Присвоение одними труда других – неизбежная составляющая человеческой истории. Оно неотделимо от распределения материальных благ и может быть исключено только там, где каждый потребляет лишь то, что сам производит[1]. Эксплуатация «третьего сословия» элитой бывает явной или анонимной. Меняется лишь то, под каким идеологическим соусом подается это «блюдо». Обычно акцент делают на борьбе с социальной несправедливостью, либо же на повышении эффективности работы общественного механизма и предоставлении каждому максимального количества свобод, прежде всего экономических. На практике же возникает та или иная система контроля за обществом, который осуществляет более или менее узкая группа людей, оказавшихся у рычагов управления. И существенной оказывается не форма этого управления (рыночная, авторитарная, республиканская, монархическая…), даже не то, насколько широк круг, допущенных к власти[2], сколько соответствие ценностных установок представителей элиты объективным потребностям исторического момента. Насколько эти представители нравственно ориентированы, способны широко мыслить, брать на себя ответственность и т.д.

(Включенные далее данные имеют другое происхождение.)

/-- The physical address that a page table entry's `next` field names: `pte[63:12] ++ 0b000000000000` (20_memory.md R62,
R64). -/
def nextBase (pte : Word) : Word := pte &&& 0xFFFFFFFFFFFFF000

/-- The page-table root: `C[uptp]` in user mode, `C[kptp]` in kernel mode (20_memory.md R61). -/
def State.tableRoot (s : State) : Word := if s.statU then s.getCtrl ctrlUptp else s.getCtrl ctrlKptp

/-- The 8-byte page table entry at a physical address, as memory has it (20_memory.md R68). -/
def State.pteAt (s : State) (pa : Word) : Word := assemble s.memByte pa 8

/-- The walk through the levels of a list, from a table, with the entry read last (20_memory.md R62): a refused read gives
`VATFAIL` (R66), a clear `v` gives `ACCESS*` with that entry (R65). -/
def State.walk (s : State) (va : Word) (kind : Access) : List Nat → Word → Word → Except Interrupt Word
  | [], _, pte => .ok pte
  | level :: rest, table, _ =>
    let pa := table + 8 * tableIndex va level
    if s.busOk pa .word .read then
      let pte := s.pteAt pa
      if pte.getLsbD 0 then s.walk va kind rest (nextBase pte) pte
      else .error (pteInterrupt (accessCause kind) va pte)
    else .error (addressInterrupt .vatfail va)

/-- The four levels from the root: the final page table entry (20_memory.md R62). -/
def State.finalPte (s : State) (va : Word) (kind : Access) : Except Interrupt Word :=
  s.walk va kind [0, 1, 2, 3] s.tableRoot 0

/-- The test of `w` (writes) or `x` (fetches) on the final entry, and the physical address (20_memory.md R62). -/
def applyPte (va : Word) (kind : Access) (pte : Word) : Except Interrupt Word :=
  if (kind = .write ∧ pte.getLsbD 1 = false) ∨ (kind = .fetch ∧ pte.getLsbD 2 = false) then
    .error (pteInterrupt (accessCause kind) va pte)
  else .ok (nextBase pte ||| (va &&& 0xFFF))

/-- The translation cache of the current mode (20_memory.md R67). -/
def State.currentTcache (s : State) : List Translation := if s.statU then s.tcacheU else s.tcacheK

/-- The final entry that the translation cache holds for an address, if there is a cache and it holds one (20_memory.md R67,
log entry 12). -/
def State.cachedPte (s : State) (va : Word) : Option Word :=
  if s.platform.hasTcache then
    match s.currentTcache.find? (fun t => t.page == va.toNat / 4096) with
    | some t => some t.pte
    | none => none
  else none

/-- `Translate(va, kind)` (20_memory.md R62): the identity when `stat.V` is 0. -/
def State.translate (s : State) (va : Word) (kind : Access) : Except Interrupt Word :=
  if s.statV then
    if canonicalAddr va then
      match s.cachedPte va with
      | some pte => applyPte va kind pte
      | none =>
        match s.finalPte va kind with
        | .ok pte => applyPte va kind pte
        | .error i => .error i
    else .error (addressInterrupt (accessCause kind) va)
  else .ok va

То, что социализм и капитализм – близнецы-братья убедительно демонстрируют буржуазные Швеция и Норвегия, построившие у себя социально-ответственные (читай «социалистические») общества, а также трансформация, произошедшая с нашей страной, которая после 70 лет распределительного коллективизма (естественно, не касавшегося распределяющих) впала в какой-то допотопный разгул частно-хищнической инициативы, распространившейся и на органы государственной власти.

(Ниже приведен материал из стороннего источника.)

-- ==== Sys2Proof/Machine/MemoryEffects.lean ====
section
/-!
DEFINITION. The fence and the cache management instructions (42_memory_effects.md); none is privileged (R140).
-/
namespace Sys2Proof.Machine

/-- The cached blocks whose numbers satisfy `p` are discarded, from the d-cache if `d`, from the i-cache if `i`; memory is not
written (42_memory_effects.md R142). -/
def State.discard (s : State) (d i : Bool) (p : Nat → Bool) : State :=
  { s with
    dcache := if d then s.dcache.filter (fun blk => !p blk.number) else s.dcache
    icache := if i then s.icache.filter (fun blk => !p blk.number) else s.icache }

/-- `fence`: before the next instruction executes, the earlier loads have taken effect if `l`, the earlier stores if `s` (R141, log
entry 10). -/
def execFence (lBit sBit : Bool) (s : State) : Host.Outcome State Fault Refusal :=
  .next (s.elapse (s.lastDue fun p => if p.isStore then sBit else lBit))

/-- `cinval`: invalidates the block (`m` 0) or page (1) of the address in `X[r1]`, translated as a read, or everything
(2), and unlocks; `m` 3 raises INVALID (R142). -/
def execCinval (r1 : Reg) (dBit iBit : Bool) (m : BitVec 2) (s : State) : Host.Outcome State Fault Refusal :=
  if m = 3 then s.raised (plainInterrupt .invalid)
  else if m = 2 then .next (s.unlock.discard dBit iBit fun _ => true)
  else
    match s.translate (s.getReg r1) .read with
    | .error e => s.raised e
    | .ok pa =>
      if m = 1 then .next (s.unlock.discard dBit iBit fun number => number / 64 == pa.toNat / 4096)
      else .next (s.unlock.discard dBit iBit fun number => number == pa.toNat / 64)

/-- `cfetch`: translates the address in `X[r1]` as a read and unlocks; the fill itself is a hint, one of those the
environment may make (log entry 11) (R143). -/
def execCfetch (r1 : Reg) (_lBit _sBit _iBit : Bool) (s : State) : Host.Outcome State Fault Refusal :=
  match s.translate (s.getReg r1) .read with
  | .error e => s.raised e
  | .ok _ => .next s.unlock

end Sys2Proof.Machine
end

Революционное брожение можно сравнить с высокой температурой, которая, конечно, отражает кризисный момент в развитии болезни, но сама по себе не свидетельствует ни о выздоровлении больного, ни, тем более о его телесной или ментальной трансформации. Выхлоп перегретых страстей указывает лишь на бездарность правящей элиты, ее непонимание протекающих процессов и привычку скорее симулировать реформы, чем реально их осуществлять. Это с одной стороны. С другой – произошедший социальный взрыв – свидетельство незрелости народа, его неумения консолидироваться на ранних стадиях обострения конфликтов, и обычно характерен для обществ с давней патерналистской историей, привычных к социальному бездействию и иждивенчеству. Увы, – наше из таких.
Впрочем, угроза социальных бурь для разумной и нетрусливой власти (в России изредка случающейся) – вещь полезная. Именно перед лицом такой угрозы садятся за стол переговоров с оппозицией и, исходя из презумпции ее, оппозиции, политической вменяемости и ответственности (к сожалению, в России наблюдающихся тоже лишь изредка) вырабатывают новые правила игры. В общем случае это помогает. Но у нас, похоже, не тот случай.

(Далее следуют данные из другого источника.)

-- ==== Sys2Proof/Certificates/Slice0/Obligations.lean ====
section
/-!
DEFINITION. The statements for the provers, about the machine alone. Each docstring names the rules or sections of the spec; what
rests on a decision of the spec's own, or on a choice of the model, says so and names the log entry.
-/
open Sys2Proof Sys2Proof.Machine

/-! ### Encoding -/

/-- Decoding the encoding of an instruction gives it back, with every operand at every value (30_encoding.md R92, R96, R101). -/
def Obligations.DecodeInvertsEncode : Prop := ∀ ins : Instr, decodeWord (encode ins) = .ok ins

/-- A word is an instruction exactly when it agrees with its encoding on the bits in use: the low byte and the fields; unused
fields are ignored, which is the spec's decision D7 (log entry 15). -/
def Obligations.UnusedBitsAloneAreFree : Prop :=
  ∀ (w : InstrWord) (ins : Instr), decodeWord w = .ok ins ↔ w &&& ins.usedBits = encode ins

/-- Exactly the words whose low byte is in the decode table are instructions (30_encoding.md section 3), and each low byte of the
loads, stores, memory effects, arithmetic (but `ssi`) and system control stands for its instruction, with the fields of its format
(R92, R96, R101; the other families' statements say so for theirs). That unused fields are ignored, in `fence`, `cinval`, `cfetch`,
`syscall`, `breakpt`, `wait`, `spin` and `iret`, is the spec's decision D7 (log entry 15). -/
def Obligations.ListedLowBytesDecode : Prop :=
  (∀ w : InstrWord, (∃ ins, decodeWord w = .ok ins) ↔ lowByte w ∈ listedLowBytes) ∧
  (∀ x ∈ tableA, DecodesA x.1 x.2) ∧ (∀ x ∈ tableB, DecodesB x.1 x.2) ∧ (∀ x ∈ tableC, DecodesC x.1 x.2)

/-- A few words of each format, written out from the encoding tables: `lw a0, [a1 + 16]`, `sw [sp + 8], lp`, `scw t1, [a0], t0`,
`ssi a0, 0xBEEF, 32`, `subi sp, sp, 16`, `si.i a0, a1, 48, 56`, `bn a0` two words back, `lctrl a0, stat`, and no instruction. -/
def Obligations.SampleWordsDecode : Prop :=
  decodeWord 0x01004112 = .ok (.lw 1 2 0 2) ∧ decodeWord 0x0083BE16 = .ok (.sw 30 29 0 1) ∧
  decodeWord 0x0006D596 = .ok (.scw 21 22 1 0) ∧ decodeWord 0xBEEF8108 = .ok (.ssi 1 false 2 0xBEEF) ∧
  decodeWord 0x0043BD21 = .ok (.subi 29 29 16) ∧ decodeWord 0x78C04109 = .ok (.si 1 2 48 56 true) ∧
  decodeWord 0xFFFFC1F0 = .ok (.bn 1 0x7FFFE) ∧ decodeWord 0x0002C1BC = .ok (.lctrl 1 22) ∧
  (∀ ins, decodeWord 0x00000000 ≠ .ok ins) ∧ (∀ ins, decodeWord 0xFFFFFFFF ≠ .ok ins)

/-! ### Registers -/

/-- `zr` reads 0 and `ip` reads `pc`, and a write to either does nothing, whatever is written. -/
def Obligations.ZeroAndIpIgnoreWrites : Prop :=
  ∀ (s : State) (r : Reg) (v : Word), s.getReg 0 = 0 ∧ s.getReg 31 = s.pc ∧
    (r = 0 ∨ r = 31 → s.setReg r v = s) ∧ (r ≠ 0 → r ≠ 31 → (s.setReg r v).getReg r = v)

/-! ### Arithmetic -/

/-- `add`, `sub`, `mul` and their immediate forms: the exact result of the integers, its low 64 bits. Register forms extend `imm9`
with zeros (`mul` with its sign); immediate forms `imm14` likewise. Reduction modulo 2^64 is the spec's decision D8 (log entry
15). -/
def Obligations.SumsAndProductsAreModular : Prop :=
  ∀ (s : State) (r1 r2 r3 : Reg) (imm9 : BitVec 9) (imm14 : BitVec 14),
    Writes (.add r1 r2 r3 imm9) s r1
      (BitVec.ofInt 64 ((s.getReg r2).toNat + ((s.getReg r3).toNat + imm9.toNat))) ∧
    Writes (.sub r1 r2 r3 imm9) s r1
      (BitVec.ofInt 64 ((s.getReg r2).toNat - ((s.getReg r3).toNat + imm9.toNat))) ∧
    Writes (.mul r1 r2 r3 imm9) s r1
      (BitVec.ofInt 64 ((s.getReg r2).toInt * ((s.getReg r3).toInt + imm9.toInt))) ∧
    Writes (.addi r1 r2 imm14) s r1 (BitVec.ofInt 64 ((s.getReg r2).toNat + imm14.toNat)) ∧
    Writes (.subi r1 r2 imm14) s r1 (BitVec.ofInt 64 ((s.getReg r2).toNat - imm14.toNat)) ∧
    Writes (.muli r1 r2 imm14) s r1 (BitVec.ofInt 64 ((s.getReg r2).toInt * imm14.toInt))

/-- `umulh` and `imulh`: bits 127 to 64 of the product of the operands extended to 128 bits, with zeros and with the sign; the
right one is the wrapped sum with `imm9` (43_arithmetic.md R156, R157; the wrap is the spec's decision D8, log entry 15). -/
def Obligations.HighProductsAreUpperHalves : Prop :=
  ∀ (s : State) (r1 r2 r3 : Reg) (imm9 : BitVec 9),
    Writes (.umulh r1 r2 r3 imm9) s r1
      (((s.getReg r2).setWidth 128 * (s.getReg r3 + imm9.setWidth 64).setWidth 128).extractLsb' 64 64) ∧
    Writes (.imulh r1 r2 r3 imm9) s r1
      (((s.getReg r2).signExtend 128 * (s.getReg r3 + imm9.signExtend 64).signExtend 128).extractLsb' 64 64)

/-- `udiv`, `urem`, `udivi`, `uremi`: quotient and remainder of the division of unsigned integers, all ones for a divisor of 0. The
divisor is the wrapped sum with `imm9` (the wrap is the spec's decision D8, log entry 15), or `imm14` extended with zeros. -/
def Obligations.UnsignedDivision : Prop :=
  ∀ (s : State) (r1 r2 r3 : Reg) (imm9 : BitVec 9) (imm14 : BitVec 14),
    (∃ q r, Writes (.udiv r1 r2 r3 imm9) s r1 q ∧ Writes (.urem r1 r2 r3 imm9) s r1 r ∧
      UnsignedDivides (s.getReg r2) (s.getReg r3 + imm9.setWidth 64) q r) ∧
    (∃ q r, Writes (.udivi r1 r2 imm14) s r1 q ∧ Writes (.uremi r1 r2 imm14) s r1 r ∧
      UnsignedDivides (s.getReg r2) (imm14.setWidth 64) q r)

Рискну утверждать: никакая власть (если рассматривать это понятие лишь в социальном модусе) не в состоянии сейчас преодолеть накопившиеся проблемы. Ибо корни их залегают глубже той общественной почвы, которую мы пытаемся боронить своими социальными протестами. А вот чтобы понять, почему это так, требуется не политический, а культурологический анализ, приводящий к выводу, что Россия, как и весь остальной мир, сталкивается в настоящий момент с исчерпанием постренессансной парадигмы развития. Ценностные ориентиры современного человека приходят в вопиющие противоречие с тем, что от этого самого человека требуется в плане противостояния экономическим, экологическим, демографическим, информационным и прочим угрозам.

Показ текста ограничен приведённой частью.